半夜
沈清辞是被渴醒的。
陌生的天花板,陌生的吸顶灯,微弱的光线从窗帘缝里透进来。她躺着看了几秒,才反应过来——这是顾深家。她翻了个身,拿起床头柜上的手机。凌晨两点十七分。
嗓子干得发疼,像含了一把沙子。她掀开被子下床,摸黑找到拖鞋,推开门。走廊一片漆黑,客厅的灯关着,只有厨房那盏感应小夜灯亮着,暖黄的光线从门缝里漏出来,在地上拉了一条细长的光带。
她轻手轻脚走过去,经过主卧门口时,脚步顿了一下。门关着,门缝下没有光。他睡了。
厨房的小夜灯亮着,她走进去,从橱柜里拿了一个玻璃杯,接了一杯凉水。水是凉的,她喝了一大口,嗓子舒服了些。又喝了一口,靠在灶台边站着。

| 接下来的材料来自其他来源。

-- ==== Sys2Proof/Laws/State.lean ====
section
/-! SUPPORT. The state's updates, field by field: what each named operation of Machine/Ops.lean does to each field, so
that no proof unfolds a record update. -/

namespace Sys2Proof.Machine

@[simp] theorem writeReg_params (s : State) (r : Reg) (v : Word) : (s.writeReg r v).params = s.params := rfl
@[simp] theorem writeReg_regs (s : State) (r : Reg) (v : Word) : (s.writeReg r v).regs = s.regs.set r.val v := rfl
@[simp] theorem writeReg_pc (s : State) (r : Reg) (v : Word) : (s.writeReg r v).pc = s.pc := rfl
@[simp] theorem writeReg_p0 (s : State) (r : Reg) (v : Word) : (s.writeReg r v).p0 = s.p0 := rfl
@[simp] theorem writeReg_p1 (s : State) (r : Reg) (v : Word) : (s.writeReg r v).p1 = s.p1 := rfl
@[simp] theorem writeReg_p2 (s : State) (r : Reg) (v : Word) : (s.writeReg r v).p2 = s.p2 := rfl
@[simp] theorem writeReg_ovf (s : State) (r : Reg) (v : Word) : (s.writeReg r v).ovf = s.ovf := rfl
@[simp] theorem writeReg_mode (s : State) (r : Reg) (v : Word) : (s.writeReg r v).mode = s.mode := rfl
@[simp] theorem writeReg_link (s : State) (r : Reg) (v : Word) : (s.writeReg r v).link = s.link := rfl
@[simp] theorem writeReg_pflags (s : State) (r : Reg) (v : Word) : (s.writeReg r v).pflags = s.pflags := rfl
@[simp] theorem writeReg_ptb (s : State) (r : Reg) (v : Word) : (s.writeReg r v).ptb = s.ptb := rfl
@[simp] theorem writeReg_eha (s : State) (r : Reg) (v : Word) : (s.writeReg r v).eha = s.eha := rfl
@[simp] theorem writeReg_epc (s : State) (r : Reg) (v : Word) : (s.writeReg r v).epc = s.epc := rfl
@[simp] theorem writeReg_ec0 (s : State) (r : Reg) (v : Word) : (s.writeReg r v).ec0 = s.ec0 := rfl
@[simp] theorem writeReg_ec1 (s : State) (r : Reg) (v : Word) : (s.writeReg r v).ec1 = s.ec1 := rfl
@[simp] theorem writeReg_ec2 (s : State) (r : Reg) (v : Word) : (s.writeReg r v).ec2 = s.ec2 := rfl
@[simp] theorem writeReg_ec3 (s : State) (r : Reg) (v : Word) : (s.writeReg r v).ec3 = s.ec3 := rfl
@[simp] theorem writeReg_ea0 (s : State) (r : Reg) (v : Word) : (s.writeReg r v).ea0 = s.ea0 := rfl
@[simp] theorem writeReg_ea1 (s : State) (r : Reg) (v : Word) : (s.writeReg r v).ea1 = s.ea1 := rfl
@[simp] theorem writeReg_sp0 (s : State) (r : Reg) (v : Word) : (s.writeReg r v).sp0 = s.sp0 := rfl
@[simp] theorem writeReg_sp1 (s : State) (r : Reg) (v : Word) : (s.writeReg r v).sp1 = s.sp1 := rfl
@[simp] theorem writeReg_sp2 (s : State) (r : Reg) (v : Word) : (s.writeReg r v).sp2 = s.sp2 := rfl
@[simp] theorem writeReg_sp3 (s : State) (r : Reg) (v : Word) : (s.writeReg r v).sp3 = s.sp3 := rfl
@[simp] theorem writeReg_mem (s : State) (r : Reg) (v : Word) : (s.writeReg r v).mem = s.mem := rfl
@[simp] theorem writeReg_l2Old (s : State) (r : Reg) (v : Word) : (s.writeReg r v).l2Old = s.l2Old := rfl
@[simp] theorem writeReg_l1iOld (s : State) (r : Reg) (v : Word) : (s.writeReg r v).l1iOld = s.l1iOld := rfl
@[simp] theorem writeReg_dtlb (s : State) (r : Reg) (v : Word) : (s.writeReg r v).dtlb = s.dtlb := rfl
@[simp] theorem writeReg_itlb (s : State) (r : Reg) (v : Word) : (s.writeReg r v).itlb = s.itlb := rfl
@[simp] theorem writeReg_irq (s : State) (r : Reg) (v : Word) : (s.writeReg r v).irq = s.irq := rfl
@[simp] theorem writeReg_periphLog (s : State) (r : Reg) (v : Word) : (s.writeReg r v).periphLog = s.periphLog := rfl
@[simp] theorem writeReg_tick (s : State) (r : Reg) (v : Word) : (s.writeReg r v).tick = s.tick := rfl

@[simp] theorem setIe_params (s : State) (b : Bool) : (s.setIe b).params = s.params := rfl
@[simp] theorem setIe_regs (s : State) (b : Bool) : (s.setIe b).regs = s.regs := rfl
@[simp] theorem setIe_pc (s : State) (b : Bool) : (s.setIe b).pc = s.pc := rfl
@[simp] theorem setIe_p0 (s : State) (b : Bool) : (s.setIe b).p0 = s.p0 := rfl
@[simp] theorem setIe_p1 (s : State) (b : Bool) : (s.setIe b).p1 = s.p1 := rfl
@[simp] theorem setIe_p2 (s : State) (b : Bool) : (s.setIe b).p2 = s.p2 := rfl
@[simp] theorem setIe_ovf (s : State) (b : Bool) : (s.setIe b).ovf = s.ovf := rfl
@[simp] theorem setIe_mode (s : State) (b : Bool) : (s.setIe b).mode = s.mode := rfl
@[simp] theorem setIe_link (s : State) (b : Bool) : (s.setIe b).link = s.link := rfl
@[simp] theorem setIe_pflags (s : State) (b : Bool) : (s.setIe b).pflags = (s.pflags &&& 0xFFFFFFFE#32) ||| (BitVec.ofBool b).zeroExtend 32 := rfl
@[simp] theorem setIe_ptb (s : State) (b : Bool) : (s.setIe b).ptb = s.ptb := rfl
@[simp] theorem setIe_eha (s : State) (b : Bool) : (s.setIe b).eha = s.eha := rfl
@[simp] theorem setIe_epc (s : State) (b : Bool) : (s.setIe b).epc = s.epc := rfl
@[simp] theorem setIe_ec0 (s : State) (b : Bool) : (s.setIe b).ec0 = s.ec0 := rfl
@[simp] theorem setIe_ec1 (s : State) (b : Bool) : (s.setIe b).ec1 = s.ec1 := rfl
@[simp] theorem setIe_ec2 (s : State) (b : Bool) : (s.setIe b).ec2 = s.ec2 := rfl
@[simp] theorem setIe_ec3 (s : State) (b : Bool) : (s.setIe b).ec3 = s.ec3 := rfl
@[simp] theorem setIe_ea0 (s : State) (b : Bool) : (s.setIe b).ea0 = s.ea0 := rfl
@[simp] theorem setIe_ea1 (s : State) (b : Bool) : (s.setIe b).ea1 = s.ea1 := rfl
@[simp] theorem setIe_sp0 (s : State) (b : Bool) : (s.setIe b).sp0 = s.sp0 := rfl
@[simp] theorem setIe_sp1 (s : State) (b : Bool) : (s.setIe b).sp1 = s.sp1 := rfl
@[simp] theorem setIe_sp2 (s : State) (b : Bool) : (s.setIe b).sp2 = s.sp2 := rfl
@[simp] theorem setIe_sp3 (s : State) (b : Bool) : (s.setIe b).sp3 = s.sp3 := rfl
@[simp] theorem setIe_mem (s : State) (b : Bool) : (s.setIe b).mem = s.mem := rfl
@[simp] theorem setIe_l2Old (s : State) (b : Bool) : (s.setIe b).l2Old = s.l2Old := rfl
@[simp] theorem setIe_l1iOld (s : State) (b : Bool) : (s.setIe b).l1iOld = s.l1iOld := rfl
@[simp] theorem setIe_dtlb (s : State) (b : Bool) : (s.setIe b).dtlb = s.dtlb := rfl
@[simp] theorem setIe_itlb (s : State) (b : Bool) : (s.setIe b).itlb = s.itlb := rfl
@[simp] theorem setIe_irq (s : State) (b : Bool) : (s.setIe b).irq = s.irq := rfl
@[simp] theorem setIe_periphLog (s : State) (b : Bool) : (s.setIe b).periphLog = s.periphLog := rfl
@[simp] theorem setIe_tick (s : State) (b : Bool) : (s.setIe b).tick = s.tick := rfl

@[simp] theorem storeRam_params (s : State) (pa : Word) (sz : Size) (v : Word) : (s.storeRam pa sz v).params = s.params := rfl
@[simp] theorem storeRam_regs (s : State) (pa : Word) (sz : Size) (v : Word) : (s.storeRam pa sz v).regs = s.regs := rfl
@[simp] theorem storeRam_pc (s : State) (pa : Word) (sz : Size) (v : Word) : (s.storeRam pa sz v).pc = s.pc := rfl
@[simp] theorem storeRam_p0 (s : State) (pa : Word) (sz : Size) (v : Word) : (s.storeRam pa sz v).p0 = s.p0 := rfl
@[simp] theorem storeRam_p1 (s : State) (pa : Word) (sz : Size) (v : Word) : (s.storeRam pa sz v).p1 = s.p1 := rfl
@[simp] theorem storeRam_p2 (s : State) (pa : Word) (sz : Size) (v : Word) : (s.storeRam pa sz v).p2 = s.p2 := rfl
@[simp] theorem storeRam_ovf (s : State) (pa : Word) (sz : Size) (v : Word) : (s.storeRam pa sz v).ovf = s.ovf := rfl
@[simp] theorem storeRam_mode (s : State) (pa : Word) (sz : Size) (v : Word) : (s.storeRam pa sz v).mode = s.mode := rfl
@[simp] theorem storeRam_link (s : State) (pa : Word) (sz : Size) (v : Word) : (s.storeRam pa sz v).link = s.link := rfl
@[simp] theorem storeRam_pflags (s : State) (pa : Word) (sz : Size) (v : Word) : (s.storeRam pa sz v).pflags = s.pflags := rfl
@[simp] theorem storeRam_ptb (s : State) (pa : Word) (sz : Size) (v : Word) : (s.storeRam pa sz v).ptb = s.ptb := rfl
@[simp] theorem storeRam_eha (s : State) (pa : Word) (sz : Size) (v : Word) : (s.storeRam pa sz v).eha = s.eha := rfl
@[simp] theorem storeRam_epc (s : State) (pa : Word) (sz : Size) (v : Word) : (s.storeRam pa sz v).epc = s.epc := rfl
@[simp] theorem storeRam_ec0 (s : State) (pa : Word) (sz : Size) (v : Word) : (s.storeRam pa sz v).ec0 = s.ec0 := rfl
@[simp] theorem storeRam_ec1 (s : State) (pa : Word) (sz : Size) (v : Word) : (s.storeRam pa sz v).ec1 = s.ec1 := rfl
@[simp] theorem storeRam_ec2 (s : State) (pa : Word) (sz : Size) (v : Word) : (s.storeRam pa sz v).ec2 = s.ec2 := rfl
@[simp] theorem storeRam_ec3 (s : State) (pa : Word) (sz : Size) (v : Word) : (s.storeRam pa sz v).ec3 = s.ec3 := rfl
@[simp] theorem storeRam_ea0 (s : State) (pa : Word) (sz : Size) (v : Word) : (s.storeRam pa sz v).ea0 = s.ea0 := rfl
@[simp] theorem storeRam_ea1 (s : State) (pa : Word) (sz : Size) (v : Word) : (s.storeRam pa sz v).ea1 = s.ea1 := rfl
@[simp] theorem storeRam_sp0 (s : State) (pa : Word) (sz : Size) (v : Word) : (s.storeRam pa sz v).sp0 = s.sp0 := rfl
@[simp] theorem storeRam_sp1 (s : State) (pa : Word) (sz : Size) (v : Word) : (s.storeRam pa sz v).sp1 = s.sp1 := rfl
@[simp] theorem storeRam_sp2 (s : State) (pa : Word) (sz : Size) (v : Word) : (s.storeRam pa sz v).sp2 = s.sp2 := rfl
@[simp] theorem storeRam_sp3 (s : State) (pa : Word) (sz : Size) (v : Word) : (s.storeRam pa sz v).sp3 = s.sp3 := rfl
@[simp] theorem storeRam_mem (s : State) (pa : Word) (sz : Size) (v : Word) : (s.storeRam pa sz v).mem = s.mem.writeSized pa.toNat sz v := rfl
@[simp] theorem storeRam_l2Old (s : State) (pa : Word) (sz : Size) (v : Word) : (s.storeRam pa sz v).l2Old = s.l2Old.add (wordAddr pa) (s.mem.readWord (wordAddr pa)) := rfl
@[simp] theorem storeRam_l1iOld (s : State) (pa : Word) (sz : Size) (v : Word) : (s.storeRam pa sz v).l1iOld = s.l1iOld.add (wordAddr pa) (s.mem.readWord (wordAddr pa)) := rfl
@[simp] theorem storeRam_dtlb (s : State) (pa : Word) (sz : Size) (v : Word) : (s.storeRam pa sz v).dtlb = s.dtlb := rfl
@[simp] theorem storeRam_itlb (s : State) (pa : Word) (sz : Size) (v : Word) : (s.storeRam pa sz v).itlb = s.itlb := rfl
@[simp] theorem storeRam_irq (s : State) (pa : Word) (sz : Size) (v : Word) : (s.storeRam pa sz v).irq = s.irq := rfl
@[simp] theorem storeRam_periphLog (s : State) (pa : Word) (sz : Size) (v : Word) : (s.storeRam pa sz v).periphLog = s.periphLog := rfl
@[simp] theorem storeRam_tick (s : State) (pa : Word) (sz : Size) (v : Word) : (s.storeRam pa sz v).tick = s.tick := rfl

@[simp] theorem logEvent_params (s : State) (e : PeriphEvent) : (s.logEvent e).params = s.params := rfl
@[simp] theorem logEvent_regs (s : State) (e : PeriphEvent) : (s.logEvent e).regs = s.regs := rfl
@[simp] theorem logEvent_pc (s : State) (e : PeriphEvent) : (s.logEvent e).pc = s.pc := rfl
@[simp] theorem logEvent_p0 (s : State) (e : PeriphEvent) : (s.logEvent e).p0 = s.p0 := rfl
@[simp] theorem logEvent_p1 (s : State) (e : PeriphEvent) : (s.logEvent e).p1 = s.p1 := rfl
@[simp] theorem logEvent_p2 (s : State) (e : PeriphEvent) : (s.logEvent e).p2 = s.p2 := rfl
@[simp] theorem logEvent_ovf (s : State) (e : PeriphEvent) : (s.logEvent e).ovf = s.ovf := rfl
@[simp] theorem logEvent_mode (s : State) (e : PeriphEvent) : (s.logEvent e).mode = s.mode := rfl
@[simp] theorem logEvent_link (s : State) (e : PeriphEvent) : (s.logEvent e).link = s.link := rfl
@[simp] theorem logEvent_pflags (s : State) (e : PeriphEvent) : (s.logEvent e).pflags = s.pflags := rfl
@[simp] theorem logEvent_ptb (s : State) (e : PeriphEvent) : (s.logEvent e).ptb = s.ptb := rfl
@[simp] theorem logEvent_eha (s : State) (e : PeriphEvent) : (s.logEvent e).eha = s.eha := rfl
@[simp] theorem logEvent_epc (s : State) (e : PeriphEvent) : (s.logEvent e).epc = s.epc := rfl
@[simp] theorem logEvent_ec0 (s : State) (e : PeriphEvent) : (s.logEvent e).ec0 = s.ec0 := rfl
@[simp] theorem logEvent_ec1 (s : State) (e : PeriphEvent) : (s.logEvent e).ec1 = s.ec1 := rfl
@[simp] theorem logEvent_ec2 (s : State) (e : PeriphEvent) : (s.logEvent e).ec2 = s.ec2 := rfl
@[simp] theorem logEvent_ec3 (s : State) (e : PeriphEvent) : (s.logEvent e).ec3 = s.ec3 := rfl
@[simp] theorem logEvent_ea0 (s : State) (e : PeriphEvent) : (s.logEvent e).ea0 = s.ea0 := rfl
@[simp] theorem logEvent_ea1 (s : State) (e : PeriphEvent) : (s.logEvent e).ea1 = s.ea1 := rfl
@[simp] theorem logEvent_sp0 (s : State) (e : PeriphEvent) : (s.logEvent e).sp0 = s.sp0 := rfl
@[simp] theorem logEvent_sp1 (s : State) (e : PeriphEvent) : (s.logEvent e).sp1 = s.sp1 := rfl
@[simp] theorem logEvent_sp2 (s : State) (e : PeriphEvent) : (s.logEvent e).sp2 = s.sp2 := rfl
@[simp] theorem logEvent_sp3 (s : State) (e : PeriphEvent) : (s.logEvent e).sp3 = s.sp3 := rfl
@[simp] theorem logEvent_mem (s : State) (e : PeriphEvent) : (s.logEvent e).mem = s.mem := rfl
@[simp] theorem logEvent_l2Old (s : State) (e : PeriphEvent) : (s.logEvent e).l2Old = s.l2Old := rfl
@[simp] theorem logEvent_l1iOld (s : State) (e : PeriphEvent) : (s.logEvent e).l1iOld = s.l1iOld := rfl
@[simp] theorem logEvent_dtlb (s : State) (e : PeriphEvent) : (s.logEvent e).dtlb = s.dtlb := rfl
@[simp] theorem logEvent_itlb (s : State) (e : PeriphEvent) : (s.logEvent e).itlb = s.itlb := rfl
@[simp] theorem logEvent_irq (s : State) (e : PeriphEvent) : (s.logEvent e).irq = s.irq := rfl
@[simp] theorem logEvent_periphLog (s : State) (e : PeriphEvent) : (s.logEvent e).periphLog = s.periphLog ++ [e] := rfl
@[simp] theorem logEvent_tick (s : State) (e : PeriphEvent) : (s.logEvent e).tick = s.tick := rfl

小夜灯的暖黄光线落在不锈钢水槽上,反射出一道细碎的银光。她看了一眼窗外——小区的路灯还亮着,昏黄的光晕落在空荡荡的停车位上。这个点,没人出门,也没人回来。
她喝完最后一口水,把杯子放进水槽。
转身的瞬间,她看到客厅的沙发上坐着一个人。
沈清辞心头一紧,手指猛地攥紧了灶台边缘。
顾深坐在沙发上,没开主灯。他的轮廓在黑暗中模糊不清,但她一眼就认出来了——宽肩,挺直的脊背,手搭在膝盖上的姿势。他穿着一件深色t恤,头发乱着,像是起来有一阵了。
“你怎么没睡?”她的声音在安静的客厅里显得有些响。
“睡不着。”他的声音压得很低,像是怕惊扰了什么。明明屋里只有他们两个人。
沈清辞走过去,在他身边坐下。深灰色布艺沙发,坐上去带着深夜的凉意。他穿着一条灰色睡裤,脚上趿拉着拖鞋,袜子是深蓝色的。
“几点起来的?”她问。
“不知道。躺了一会儿,没睡着,就起来了。”
“你怎么不叫我?”
“叫你干嘛?”
沈清辞没回答。两个人坐在黑暗里,谁都没说话。客厅静得能听到暖气片里水流的声音,咕噜咕噜,从这头流到那头,又循环回来。窗外偶尔有车经过,轮胎碾过路面的声音,由远及近,又渐渐远去。
“顾深。”
“嗯。”
“你是因为床垫硬睡不着,还是因为别的?”
他没回答。
“别的?”她问。
“嗯。”
沈清辞等了几秒。他没说,她也没催。
“在想你爸的事。”他终于开口了,声音比刚才更低,“昨天股东会的时候,有人说了一句话。”
“说什么?”
“说——你爸当年要是没出事,恒远这个项目可能轮不到你做。”
沈清辞看着他。黑暗中看不清他的表情,只能看到他的轮廓,和那双眼睛。眼睛里有光,不是泪光,是别的什么——像燃尽的炭火,暗红色的,还留着余温。
“谁说的?”
“一个股东。年纪大了,跟我爸认识。”
“他不知道你爸的事?”
“知道。但他觉得——我爸的事,是命。”
沈清辞没接话。她靠回沙发背上,看着天花板。天花板在黑暗中看不太清,但她知道那里没有裂缝,干干净净。
“你爸是个什么样的人?”她问。
“你爸是个什么样的人?”她问。
顾深沉默了很久。久到她以为他不会开口。
“我小时候,他经常带我去工地。”他说,“他做结构设计的,图纸画得好,工地上的人都服他。有一次他带我去看一个项目,站在楼顶上,指着底下的地基跟我说——房子要从底下开始盖,做人也是。”
沈清辞转头看他。他的侧脸隐在黑暗里,只能看到清晰的下颌线,和微微滚动的喉结。
“他出事那年,我六岁。”
沈清辞放在膝盖上的手指,猛地攥紧了一下。
“六岁不大,但记得住。”他说,“我记得那天晚上我妈接了一个电话,然后就开始哭。我爸没回来。第二天,第三天,都没回来。后来有人告诉我妈,说项目出事了,我爸做的阴阳图被查出来了。”
“我妈不信。我也不信。”
“但他没回来。”顾深的声音平静得没有一丝波澜,“再也没回来。”
客厅里静了下来。暖气片的水流声停了,循环结束了。沈清辞听着自己的呼吸声,一下一下,很轻。